A minha mãe e o meu pai já tinham perdido um filho e uma filha antes de eu nascer. Ambos morreram por erros humanos: no hospital, o tubo para aspiração do conteúdo tóxico do estômago do meu irmão, ingerido enquanto gatinhava,  entrou na traqueia; com a minha irmã, a parteira não valorizou o mal estar da minha mãe e chamou o médico quando já era demasiado tarde.

Nos seis anos que me separam da minha irmã mais velha existiram o Artur e a Rita. Talvez eu não tivesse nascido se eles não tivessem morrido. Não sei. Sei que fazem parte da minha vida mesmo sem os ter conhecido: as fotografias dele, muito bebé, ao colo das avós; os seus brinquedos resistentes ao tempo e à dor; os dias de aniversário dele, de nascimento dela, falados, não celebrados. Sei da tristeza que ficou na minha mãe e no meu pai – velada, contida, para não magoar mais ninguém, para não contaminar as alegrias da nossa infância E sei do perdão, esse sentimento tão difícil de manusear mas de inequívoco potencial de vida fora da mágoa, fora do ressentimento e do desejo de retribuição.

Durante os anos da exigência audaz da adolescência perguntei muitas vezes porque razão não tinham sido penalizadas as pessoas envolvidas no acidente do meu irmão – a responsável pela creche onde ingeriu o insecticida, ou a enfermeira que o atendeu no hospital. A insistência que terminava invariavelmente na frase “como é que não fizeram nada?”, acabou um dia quando a minha mãe me respondeu: eu fiz o que era preciso, eu perdoei.

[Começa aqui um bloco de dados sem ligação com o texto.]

/-- One sample instant leaves the holding box of an unlocked stream; a missing sample is replaced under `rx_fill`. -/
def State.unlockedPass (s : State) (i : Nat) : State × List (Nat × Int) :=
  let q := s.rxStream i
  let u := q.low.getD 0
  let x := (List.range (s.nat (El.rxChannels i))).map (fun c => (c, Tab.get none q.box (u * 64 + c)))
  let fill (c : Nat) : Int := if s.nat (El.rxFill i) = 1 then Tab.get 0 q.lastSmp c else 0
  let lost := (x.filter (fun e => e.2.isNone)).length
  ((s.setRxStream i { q with
      low := some (u + 1)
      box := q.box.filter (fun e => decide ((u + 1) * 64 ≤ e.1))
      lastSmp := x.foldl (fun (t : Tab Int) e => match e.2 with
        | none => t
        | some v => Tab.put 0 t e.1 v) q.lastSmp }).bump (El.rxReplaced i) lost 64,
    x.map (fun e => (sigNet (s.nat (El.rxFirst i) + e.1), e.2.getD (fill e.1))))

/-- A packet of an unlocked stream: the box orders its samples by timestamp and, once it holds `rx_link_offset` of them, passes
on what lies that far behind the newest (R353). A timestamp more than a second past the newest starts the box afresh
(log entry 105). -/
def State.unlockedReceive (s : State) (i : Nat) (k : Packet) : State :=
  let q0 := s.rxStream i
  let u := unwrapTs q0.lastTs k.ts
  let leap := q0.lastTs.isSome && decide (q0.top + 384000 < u)
  let q : RxStream := if leap then { q0 with box := [], low := none, passing := false, origin := none, top := 0 } else q0
  let top := max q.top (u + s.rxP i)
  let low := if q.passing then q.low.getD u else min (q.low.getD u) u
  let org := q.origin.getD (u, s.time.tick)
  let off := s.nat (El.rxLinkOffset i)
  let pass := q.passing || decide (off ≤ top - low)
  let s1 := s.setRxStream i { q with lastTs := some u, top := top, low := some low, passing := q.passing, origin := some org }
  let s2 := s1.unlockedPlace i u k.samples
  if pass = false then s2
  else
    let s3 := s2.setRxStream i { s2.rxStream i with passing := true }
    let r := (List.range (top - off - low)).foldl (fun (a : State × List (List (Nat × Int))) _ =>
      let z := a.1.unlockedPass i
      (z.1, a.2 ++ [z.2])) (s3, [])
    if r.2 = [] then r.1 else r.1.asrcFeed (0x100 + i) (Config.streamRate (u - org.1) (s.time.tick - org.2)) r.2

/-- STREAM_PACKET_RECEIVE (R348, R349, R351, R353). -/
def State.packetReceive (s : State) (leg i : Nat) (k : Packet) : State :=
  let p := if leg = 0 then 0 else 1
  let port := if s.nat El.netMode = 1 ∧ !s.netUp 0 then 1 else p
  if 1 < leg ∨ s.on (El.rxEnable i) = false ∨ 512 ≤ i ∨ s.netUp port = false ∨ bitOf (s.nat (El.rxLegs i)) leg = false then s
  else
    let s0 := s.takeRx port (4 + i % 60)
    if s.rxMatches leg i k = false then s0
    else if s.rxChecks i k = false then s0.inc (El.rxOther i)
    else
      let s1 := (s0.countPacket leg i k.seq).setN (El.rxState i) 2
      if s.nat (El.rxDomain i) = 1 then s1.unlockedReceive i k
      else if s.anchored = false then s1
      else
        let m0 := s.indexOf k.ts (s.nat (El.rxRtpOffset i)) + (s.nat (El.rxLinkOffset i) : Int)
        k.samples.zipIdx.foldl (fun (q : State) e => q.placeInstant i (m0 + e.2) e.1) (s1.noteMargin i m0)

/-- A channel of a locked stream in the in-tray that is handed over: its B samples with the replacements of R61, and the
offsets of those that were replaced. -/
def State.streamChannel (s : State) (i c k : Nat) : List Int × List Nat :=
  let q := s.rxStream i
  let b := s.roundB
  let r := (List.range b).foldl (fun (acc : List Int × Int × List Nat) j =>
    match Tab.get none q.box (((k - 1) * b + j) * 64 + c) with
    | some v => (acc.1 ++ [v], v, acc.2.2)
    | none => (acc.1 ++ [if s.nat (El.rxFill i) = 1 then acc.2.1 else 0], acc.2.1, acc.2.2 ++ [j])) ([], Tab.get 0 q.lastSmp c, [])
  (r.1, r.2.2)

/-- The underruns of an in-tray (R62): whether the last position is inside one, and the offsets at which one begins. Data have
arrived again at a position that no channel lacks. -/
def underruns (b : Nat) (inside : Bool) (lost : List (List Nat)) : Bool × List Nat :=
  (List.range b).foldl (fun (a : Bool × List Nat) j =>
    if lost.any (fun l => l.contains j) then (true, if a.1 then a.2 else a.2 ++ [j]) else (false, a.2)) (inside, [])

/-- The last received sample of a channel after an in-tray. -/
def State.lastReceived (s : State) (i c k : Nat) : Int :=
  let q := s.rxStream i
  let b := s.roundB
  (List.range b).foldl (fun v j => (Tab.get none q.box (((k - 1) * b + j) * 64 + c)).getD v) (Tab.get 0 q.lastSmp c)

/-- A locked stream hands over its samples at pulse k: replaced samples count, and the first sample of each underrun posts
STREAM_UNDERRUN (R61, R62). A stream that has received nothing since it was enabled waits. -/
def State.streamTray (s : State) (i k : Nat) : State :=
  let b := s.roundB
  let n := s.nat (El.rxChannels i)
  let first := s.nat (El.rxFirst i)
  let ch := (List.range n).map (fun c => (c, s.streamChannel i c k))
  let tray := ch.foldl (fun (t : Tab (List Int)) e => Tab.put [] t (sigNet (first + e.1)) e.2.1) (Tab.get [] s.rounds.inTrays k)
  let own := (ch.filter (fun e => decide (e.2.2.length < b))).map (fun e => sigNet (first + e.1))
  let q := s.rxStream i
  let gaps := underruns b q.under (ch.map (fun e => e.2.2))
  let s1 := ({ s with rounds := { s.rounds with
    inTrays := Tab.put [] s.rounds.inTrays k tray
    live := own ++ s.rounds.live } } : State).setRxStream i { q with
      under := q.got && gaps.1
      box := q.box.filter (fun e => decide (k * b * 64 ≤ e.1))
      lastSmp := (List.range n).foldl (fun (t : Tab Int) c => Tab.put 0 t c (s.lastReceived i c k)) q.lastSmp }
  let lost := (ch.map (fun e => e.2.2.length)).sum
  if lost = 0 ∨ q.got = false then s1
  else
    let s2 := (s1.bump (El.rxReplaced i) lost 64).setN (El.rxState i) 3
    gaps.2.foldl (fun (u : State) j => u.post nStreamUnderrun (El.rxEnable i) ([i] ++ twoWords ((k - 1) * b + j))) s2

Não há nada que reverta a morte. José Tolentino Mendonça disse, com grande economia, “o perdão é um acto unilateral de amor”, não exige o esquecimento. Apenas o reconhecimento da fragilidade, da falibilidade da nossa condição. E diante da morte de um filho há mais do que irreversibilidade da perda, há o abismo diante do qual a alma se precipita e que só o perdão ampara.

De manhã, uma mãe pegou nos seus filhos, pô-los no carro e levou-os à escola. Voltou para casa, trabalhou, fez a sua vida habitual até que, a meio da tarde, percebeu que deixou a filha fechada no carro. Essa mãe podia ser eu. Podíamos ser nós. Não há consolo. Não há resposta. Mas tem de haver perdão. O difícil perdão que em amor unilateral estendemos aos outros, tem de ser concedido, e é tão mais difícil fazê-lo, a nós mesmos no escuro da nossa pior hora.